Sunday, February 26, 2017

Because Even Moms Need Sick Days

My existence, summed up
in the words of Lorelai Gilmore

She is my spirit animal

Running from the moment my feet hit the floor in the morning, coffee is crucial to my survival.
We joke and hashtag it "momlife", but parental day-to-day life is nothing short of the pure exhaustion. Joyous and love-filled exhaustion. 
(FYI- I am not saying that those without children don't also lead exhausting lives. Please don't write hate mail.)

Of course, this wouldn't be complete without one of life's classic banana peels...
Getting sick.
Not the simple runny nose kind of sick. 
I mean the sick that makes that kind of sick look like a stroll in the park with sunshine and rainbows coming out of your nose.
I mean the "did you catch the license plate of the bus that ran me over three times" kind of sick. 

How inconsiderate...I mean, this ailment didn't bother to check my schedule or book a sitter or anything!  It did, however, remember to come right before laundry day and when food was dwindling in the fridge. And, of course, it didn't forget to gift this lovely present to my kids as well.  

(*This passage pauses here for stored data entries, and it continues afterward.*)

/-! ### `resetBlock` -/

@[simp] theorem resetBlock_pc (s : State) : (resetBlock s).pc = 0x0#4 := rfl
@[simp] theorem resetBlock_mode (s : State) : (resetBlock s).mode = 0#1 := rfl
@[simp] theorem resetBlock_poll (s : State) : (resetBlock s).poll = 0 := rfl
@[simp] theorem resetBlock_buf (s : State) : (resetBlock s).buf = FrameBuffer.zero := rfl
@[simp] theorem resetBlock_bidx (s : State) : (resetBlock s).bidx = 0#3 := rfl
@[simp] theorem resetBlock_acc (s : State) : (resetBlock s).acc = 0x00#8 := rfl
@[simp] theorem resetBlock_nbit (s : State) : (resetBlock s).nbit = 0#4 := rfl
@[simp] theorem resetBlock_sbit (s : State) : (resetBlock s).sbit = 0#1 := rfl
@[simp] theorem resetBlock_result (s : State) : (resetBlock s).result = 0#3 := rfl
@[simp] theorem resetBlock_frame (s : State) : (resetBlock s).frame = 0#40 := rfl
@[simp] theorem resetBlock_reading (s : State) : (resetBlock s).reading = 0#32 := rfl
@[simp] theorem resetBlock_dir (s : State) : (resetBlock s).dir = .input := rfl
@[simp] theorem resetBlock_drv (s : State) : (resetBlock s).drv = .high := rfl
@[simp] theorem resetBlock_cfg (s : State) : (resetBlock s).cfg = s.cfg := rfl
@[simp] theorem resetBlock_turns (s : State) : (resetBlock s).turns = s.turns := rfl
@[simp] theorem resetBlock_script (s : State) : (resetBlock s).script = s.script := rfl
@[simp] theorem resetBlock_draws (s : State) : (resetBlock s).draws = s.draws := rfl
@[simp] theorem resetBlock_trace (s : State) : (resetBlock s).trace = s.trace := rfl
@[simp] theorem resetBlock_rdata (s : State) : (resetBlock s).rdata = s.rdata := rfl

/-! ### `recordDecode`: RESULT and READING alone -/

@[simp] theorem recordDecode_pc (f : Frame) (s : State) : (recordDecode f s).pc = s.pc := by
  unfold recordDecode; split <;> rfl
@[simp] theorem recordDecode_mode (f : Frame) (s : State) : (recordDecode f s).mode = s.mode := by
  unfold recordDecode; split <;> rfl
@[simp] theorem recordDecode_poll (f : Frame) (s : State) : (recordDecode f s).poll = s.poll := by
  unfold recordDecode; split <;> rfl
@[simp] theorem recordDecode_buf (f : Frame) (s : State) : (recordDecode f s).buf = s.buf := by
  unfold recordDecode; split <;> rfl
@[simp] theorem recordDecode_bidx (f : Frame) (s : State) : (recordDecode f s).bidx = s.bidx := by
  unfold recordDecode; split <;> rfl
@[simp] theorem recordDecode_acc (f : Frame) (s : State) : (recordDecode f s).acc = s.acc := by
  unfold recordDecode; split <;> rfl
@[simp] theorem recordDecode_nbit (f : Frame) (s : State) : (recordDecode f s).nbit = s.nbit := by
  unfold recordDecode; split <;> rfl
@[simp] theorem recordDecode_sbit (f : Frame) (s : State) : (recordDecode f s).sbit = s.sbit := by
  unfold recordDecode; split <;> rfl
@[simp] theorem recordDecode_frame (f : Frame) (s : State) : (recordDecode f s).frame = s.frame := by
  unfold recordDecode; split <;> rfl
@[simp] theorem recordDecode_dir (f : Frame) (s : State) : (recordDecode f s).dir = s.dir := by
  unfold recordDecode; split <;> rfl
@[simp] theorem recordDecode_drv (f : Frame) (s : State) : (recordDecode f s).drv = s.drv := by
  unfold recordDecode; split <;> rfl
@[simp] theorem recordDecode_cfg (f : Frame) (s : State) : (recordDecode f s).cfg = s.cfg := by
  unfold recordDecode; split <;> rfl
@[simp] theorem recordDecode_turns (f : Frame) (s : State) : (recordDecode f s).turns = s.turns := by
  unfold recordDecode; split <;> rfl
@[simp] theorem recordDecode_script (f : Frame) (s : State) : (recordDecode f s).script = s.script := by
  unfold recordDecode; split <;> rfl
@[simp] theorem recordDecode_draws (f : Frame) (s : State) : (recordDecode f s).draws = s.draws := by
  unfold recordDecode; split <;> rfl
@[simp] theorem recordDecode_trace (f : Frame) (s : State) : (recordDecode f s).trace = s.trace := by
  unfold recordDecode; split <;> rfl
@[simp] theorem recordDecode_rdata (f : Frame) (s : State) : (recordDecode f s).rdata = s.rdata := by
  unfold recordDecode; split <;> rfl

theorem recordDecode_ok {f : Frame} {r : Reading} (s : State) (h : decodeFrame f = .ok r) :
    recordDecode f s = { s with reading := readingWord r, result := ResultCode.success } := by
  simp [recordDecode, h]

theorem recordDecode_mismatch {f : Frame} (s : State) (h : decodeFrame f = .checksumMismatch) :
    recordDecode f s = { s with result := ResultCode.checksumMismatch } := by
  simp [recordDecode, h]

end Sys2Proof.Machine
end

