-- ==== Sys2Proof/Laws/Step.lean ====
section
/-! SUPPORT. What one step can do, said once: which turn it took, and what each kind of turn can answer. Claims about `step`
follow from these without unfolding it. -/

namespace Sys2Proof.Machine

theorem illFormed_eq_none_iff (s : State) : illFormed s = none ↔ CodesOk s := by
  unfold illFormed CodesOk
  split
  · simp_all
  · split
    · simp_all
    · split <;> simp_all

/-- A step of a well-coded state is its turn. -/
theorem step_of_codesOk {s : State} (h : CodesOk s) :
    step s = match fetch s with
      | .instr i s' => exec i s'
      | .blockReset s' => .next (resetBlock s')
      | .reject r => .refused (refusalOf r) := by
  simp only [step, (illFormed_eq_none_iff s).mpr h] <;> rfl

/-- The turn a step took, if it went on. -/
theorem step_next_cases {s t : State} (h : step s = .next t) :
    CodesOk s ∧
      ((engineTurn s ∧ ∃ i, decode (.state s.pc) = .ok i ∧ exec i { s with turns := s.turns.tail } = .next t) ∨
       (∃ a rest i, s.turns = .access a :: rest ∧ decodeAccess s.cfg.regBase a = .ok i ∧
          exec i { s with turns := rest } = .next t) ∨
       (∃ rest, s.turns = .waitIdle :: rest ∧ t = reply s.statusWord { s with turns := afterWaitIdle s rest }) ∨
       (∃ rest, s.turns = .reset :: rest ∧ t = resetBlock { s with turns := rest })) := by
  have hc : CodesOk s := by
    rw [← illFormed_eq_none_iff]
    unfold step at h
    split at h
    · cases h
    · assumption
  refine ⟨hc, ?_⟩
  rw [step_of_codesOk hc] at h
  unfold fetch at h
  cases ht : s.turns with
  | nil =>
    simp only [ht, runAt] at h
    cases hd : decode (.state s.pc) with
    | error r => simp [hd] at h
    | ok i =>
      simp only [hd] at h
      have hs : { s with turns := s.turns.tail } = s := by cases s; simp_all
      exact .inl ⟨.inl ht, i, rfl, by rw [← ht, hs]; exact h⟩
  | cons turn rest =>
    cases turn with
    | engine =>
      simp only [ht, runAt] at h
      cases hd : decode (.state s.pc) with
      | error r => simp [hd] at h
      | ok i =>
        simp only [hd] at h
        exact .inl ⟨.inr (by simp [ht]), i, rfl, by simpa using h⟩
    | access a =>
      simp only [ht, runAt] at h
      cases hd : decodeAccess s.cfg.regBase a with
      | error r => simp [hd] at h
      | ok i =>
        simp only [hd] at h
        exact .inr (.inl ⟨a, rest, i, rfl, hd, h⟩)
    | waitIdle =>
      have hd : decodeAccess s.cfg.regBase (readStatusAccess s.cfg.regBase) = .ok .rdStatus := by
        simp [decodeAccess, readStatusAccess, accessCode, decode, checkAccess, readAt, Offset.status]
      simp only [ht, runAt, hd] at h
      cases h
      exact .inr (.inr (.inl ⟨rest, rfl, rfl⟩))
    | reset =>
      simp only [ht] at h
      cases h
      exact .inr (.inr (.inr ⟨rest, rfl, rfl⟩))

/-- The table of R80, as the decoder has it. -/
theorem decodeState_table : ∀ c : BitVec 4, decodeState c = .error .reservedStateCode ∨
    (c = StateCode.idle ∧ decodeState c = .ok .idle) ∨
    (c = StateCode.startHigh ∧ decodeState c = .ok .startHigh) ∨
    (c = StateCode.startLow ∧ decodeState c = .ok .startLow) ∨
    (c = StateCode.startRelease ∧ decodeState c = .ok .startRelease) ∨
    (c = StateCode.waitAckLow ∧ decodeState c = .ok .waitAckLow) ∨
    (c = StateCode.waitHsHigh ∧ decodeState c = .ok .waitHsHigh) ∨
    (c = StateCode.waitHsLow ∧ decodeState c = .ok .waitHsLow) ∨
    (c = StateCode.waitBitHigh ∧ decodeState c = .ok .waitBitHigh) ∨
    (c = StateCode.bitSample ∧ decodeState c = .ok .bitSample) ∨
    (c = StateCode.bitTail ∧ decodeState c = .ok .bitTail) ∨
    (c = StateCode.waitBitLow ∧ decodeState c = .ok .waitBitLow) ∨
    (c = StateCode.bitCommit ∧ decodeState c = .ok .bitCommit) ∨
    (c = StateCode.done ∧ decodeState c = .ok .done) := by
  decide

/-- What an engine turn runs: the state's instruction, whose code is `pc`. -/
theorem decodeState_ok {c : BitVec 4} {i : Instr} (h : decode (.state c) = .ok i) :
    (c = StateCode.idle ∧ i = .idle) ∨ (c = StateCode.startHigh ∧ i = .startHigh) ∨
    (c = StateCode.startLow ∧ i = .startLow) ∨ (c = StateCode.startRelease ∧ i = .startRelease) ∨
    (c = StateCode.waitAckLow ∧ i = .waitAckLow) ∨ (c = StateCode.waitHsHigh ∧ i = .waitHsHigh) ∨
    (c = StateCode.waitHsLow ∧ i = .waitHsLow) ∨ (c = StateCode.waitBitHigh ∧ i = .waitBitHigh) ∨
    (c = StateCode.bitSample ∧ i = .bitSample) ∨ (c = StateCode.bitTail ∧ i = .bitTail) ∨
    (c = StateCode.waitBitLow ∧ i = .waitBitLow) ∨ (c = StateCode.bitCommit ∧ i = .bitCommit) ∨
    (c = StateCode.done ∧ i = .done) := by
  have h : decodeState c = .ok i := h
  rcases decodeState_table c with e | ⟨rfl, e⟩ | ⟨rfl, e⟩ | ⟨rfl, e⟩ | ⟨rfl, e⟩ | ⟨rfl, e⟩ | ⟨rfl, e⟩ | ⟨rfl, e⟩ | ⟨rfl, e⟩
    | ⟨rfl, e⟩ | ⟨rfl, e⟩ | ⟨rfl, e⟩ | ⟨rfl, e⟩ | ⟨rfl, e⟩ <;> rw [e] at h <;> cases h <;> simp

/-- The defined accesses, and the instructions they are (R54, R28). -/
theorem decodeAccess_ok {base : Nat} {a : Access} {i : Instr} (h : decodeAccess base a = .ok i) :
    ∃ off, definedOffset off ∧
      ((a = .memRead (base + off) 4 ∧ i = readAt off) ∨ ∃ v, a = .memWrite (base + off) 4 v ∧ i = writeAt off v) := by
  cases a with
  | memRead addr width =>
    by_cases hb : addr < base
    · simp [decodeAccess, accessCode, hb] at h
    · simp only [decodeAccess, accessCode, hb, if_false, decode] at h
      split at h
      case h_2 => cases h
      case h_1 e =>
        obtain ⟨h4, hle, rfl⟩ := (checkAccess_ok_iff _ _).mp e
        cases h
        exact ⟨addr - base, ⟨h4, hle⟩, .inl ⟨by rw [Nat.add_sub_cancel' (by omega)], rfl⟩⟩
  | memWrite addr width v =>
    by_cases hb : addr < base
    · simp [decodeAccess, accessCode, hb] at h
    · simp only [decodeAccess, accessCode, hb, if_false, decode] at h
      split at h
      case h_2 => cases h
      case h_1 e =>
        obtain ⟨h4, hle, rfl⟩ := (checkAccess_ok_iff _ _).mp e
        cases h
        exact ⟨addr - base, ⟨h4, hle⟩, .inr ⟨v, by rw [Nat.add_sub_cancel' (by omega)], rfl⟩⟩

/-- The eight offsets of R54. -/
theorem definedOffset_cases {off : Nat} (h : definedOffset off) :
    off = 0x00 ∨ off = 0x04 ∨ off = 0x08 ∨ off = 0x0C ∨ off = 0x10 ∨ off = 0x14 ∨ off = 0x18 ∨ off = 0x1C := by
  have := h.1; have := h.2; omega

/-- A host read answers a value and changes nothing else (R56, R107). -/
theorem exec_readAt (off : Nat) (s : State) : ∃ v, exec (readAt off) s = .next (reply v s) := by
  unfold readAt
  repeat' split
  all_goals exact ⟨_, rfl⟩

/-- A write of CTRL runs the command its low byte selects (R76, R77). -/
theorem exec_wrCtrl (v : Word) (s : State) : exec (.wrCtrl v) s = exec (decodeCommand (commandByte v)) s := by
  show execWrCtrl v s = _
  unfold execWrCtrl decodeCommand
  dsimp only
  repeat' split
  all_goals rfl

/-- What a command can do: nothing, start a transaction, or decode FRAME (R101 to R106). -/
theorem exec_command_cases {c : BitVec 8} {s t : State} (h : exec (decodeCommand c) s = .next t) :
    t = s ∨ (s.pc = StateCode.idle ∧
      ((c = CmdCode.acquire ∧ t = acceptTransaction 0#1 s) ∨ (c = CmdCode.readSensor ∧ t = acceptTransaction 1#1 s) ∨
       (c = CmdCode.decode ∧ t = recordDecode s.frame s))) := by
  unfold decodeCommand at h
  split at h
  · cases h; exact .inl rfl
  split at h
  case isTrue hc =>
    rcases whenIdle_cases h with ⟨hp, rfl⟩ | ⟨-, rfl⟩
    · exact .inr ⟨hp, .inl ⟨hc, rfl⟩⟩
    · exact .inl rfl
  split at h
  case isTrue hc =>
    rcases whenIdle_cases h with ⟨hp, rfl⟩ | ⟨-, rfl⟩
    · exact .inr ⟨hp, .inr (.inr ⟨hc, rfl⟩)⟩
    · exact .inl rfl
  split at h
  case isTrue hc =>
    rcases whenIdle_cases h with ⟨hp, rfl⟩ | ⟨-, rfl⟩
    · exact .inr ⟨hp, .inr (.inl ⟨hc, rfl⟩)⟩
    · exact .inl rfl
  repeat' (split at h)
  all_goals (cases h; exact .inl rfl)

/-- What a host write can do (R100, R108, R109). -/
theorem exec_writeAt_cases {off : Nat} {v : Word} {s t : State} (ho : definedOffset off)
    (h : exec (writeAt off v) s = .next t) :
    t = s ∨ (s.pc = StateCode.idle ∧
      ((off = 0x00 ∧ commandByte v = CmdCode.acquire ∧ t = acceptTransaction 0#1 s) ∨
       (off = 0x00 ∧ commandByte v = CmdCode.readSensor ∧ t = acceptTransaction 1#1 s) ∨
       (off = 0x00 ∧ commandByte v = CmdCode.decode ∧ t = recordDecode s.frame s) ∨
       (off = 0x08 ∧ t = { s with frame := withFrameLo s.frame v }) ∨
       (off = 0x0C ∧ t = { s with frame := withFrameHi s.frame v }))) := by
  rcases definedOffset_cases ho with rfl | rfl | rfl | rfl | rfl | rfl | rfl | rfl
  · have h : exec (.wrCtrl v) s = .next t := h
    rw [exec_wrCtrl] at h
    rcases exec_command_cases h with rfl | ⟨hp, hc | hc | hc⟩
    · exact .inl rfl
    · exact .inr ⟨hp, .inl ⟨rfl, hc⟩⟩
    · exact .inr ⟨hp, .inr (.inl ⟨rfl, hc⟩)⟩
    · exact .inr ⟨hp, .inr (.inr (.inl ⟨rfl, hc⟩))⟩
  · cases h; exact .inl rfl
  · rcases whenIdle_cases h with ⟨hp, rfl⟩ | ⟨-, rfl⟩
    · exact .inr ⟨hp, .inr (.inr (.inr (.inl ⟨rfl, rfl⟩)))⟩
    · exact .inl rfl
  · rcases whenIdle_cases h with ⟨hp, rfl⟩ | ⟨-, rfl⟩
    · exact .inr ⟨hp, .inr (.inr (.inr (.inr ⟨rfl, rfl⟩)))⟩
    · exact .inl rfl
  all_goals (cases h; exact .inl rfl)

end Sys2Proof.Machine
end

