-- ==== Sys2Proof/Tests/Slice0.lean ====
section
/-! SUPPORT. The model's own tests: ill-formed terms that are refused, words written out from the spec's tables and what
they decode to, small one-step tests whose expected values stand in spec/95_test_vectors.md, and, for each obligation with
hypotheses, a state and operands that meet them. -/

open Sys2Proof Sys2Proof.Machine

namespace Sys2Proof.Tests

/-! ### WellFormed: a reserved command's code lies in its row's range (R76) -/

theorem test_wellFormed_refuses_04 : (Instr.reservedCmd04 0x08#8).wellFormed = false := by decide

theorem test_wellFormed_refuses_08 : (Instr.reservedCmd08 0x07#8).wellFormed = false := by decide

theorem test_wellFormed_refuses_10 : (Instr.reservedCmd10 0x20#8).wellFormed = false := by decide

theorem test_wellFormed_refuses_20 : (Instr.reservedCmd20 0x1F#8).wellFormed = false := by decide

theorem test_wellFormed_refuses_40 : (Instr.reservedCmd40 0x80#8).wellFormed = false := by decide

theorem test_wellFormed_refuses_80 : (Instr.reservedCmd80 0x7F#8).wellFormed = false := by decide

/-! ### Decoding: words written out from R76, R80 and R28 -/

theorem test_decode_nop :
    Sys2Proof.decode (.command (0b000000000000000000000000#24 ++ 0b00000000#8)) =
      .ok .nop := by decide

theorem test_decode_acquire :
    Sys2Proof.decode (.command (0b101101001111000010100101#24 ++ 0b00000001#8)) =
      .ok .acquire := by decide

theorem test_decode_decode :
    Sys2Proof.decode (.command (0b101101001111000010100101#24 ++ 0b00000010#8)) =
      .ok .decode := by decide

theorem test_decode_readSensor :
    Sys2Proof.decode (.command (0b000000000000000000000000#24 ++ 0b00000011#8)) =
      .ok .readSensor := by decide

theorem test_decode_reservedCmd04 :
    Sys2Proof.decode (.command (0b000000000000000000000000#24 ++ 0b00000111#8)) =
      .ok (.reservedCmd04 0b00000111#8) := by decide

theorem test_decode_reservedCmd08 :
    Sys2Proof.decode (.command (0b000000000000000000000000#24 ++ 0b00001000#8)) =
      .ok (.reservedCmd08 0b00001000#8) := by decide

theorem test_decode_reservedCmd10 :
    Sys2Proof.decode (.command (0b000000000000000000000000#24 ++ 0b00011111#8)) =
      .ok (.reservedCmd10 0b00011111#8) := by decide

theorem test_decode_reservedCmd20 :
    Sys2Proof.decode (.command (0b000000000000000000000000#24 ++ 0b00100000#8)) =
      .ok (.reservedCmd20 0b00100000#8) := by decide

theorem test_decode_reservedCmd40 :
    Sys2Proof.decode (.command (0b101101001111000010100101#24 ++ 0b01111111#8)) =
      .ok (.reservedCmd40 0b01111111#8) := by decide

theorem test_decode_reservedCmd80 :
    Sys2Proof.decode (.command (0b000000000000000000000000#24 ++ 0b10000000#8)) =
      .ok (.reservedCmd80 0b10000000#8) := by decide

theorem test_decode_idle : Sys2Proof.decode (.state 0b0000#4) = .ok .idle := by decide

theorem test_decode_startHigh : Sys2Proof.decode (.state 0b0001#4) = .ok .startHigh := by decide

theorem test_decode_startLow : Sys2Proof.decode (.state 0b0010#4) = .ok .startLow := by decide

theorem test_decode_startRelease : Sys2Proof.decode (.state 0b0011#4) = .ok .startRelease := by decide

It's kind of difficult to care for another human being when you can hardly move,  wouldn't you say?  But you do it, because you love your children and you do what you have to do.  You prioritize and keep their fevers at bay, their hydration levels high, and their favorite movies rolling. Not everything gets done, though, and it's hard to not feel the weight of the tasks that are piling up while out of commission. Even when trying to get some rest, the feeling of being crushed under the to-do's awaiting me kept me from getting some much-needed sleep. 

Fellow Moms: Is it just me, or do we sometimes feel like it's our job to get everything done under all circumstances? And when it doesn't, it means we failed or we're not enough? 
It's times like these when we need a firm reprimand from our more rational selves, because this is NOT accurate! It's this type of thinking (our own or that which is projected by others) that resulted in me having to FORCE myself into making goals of self-care instead of it being a natural occurrence. Sound odd? Or worse, sound familiar?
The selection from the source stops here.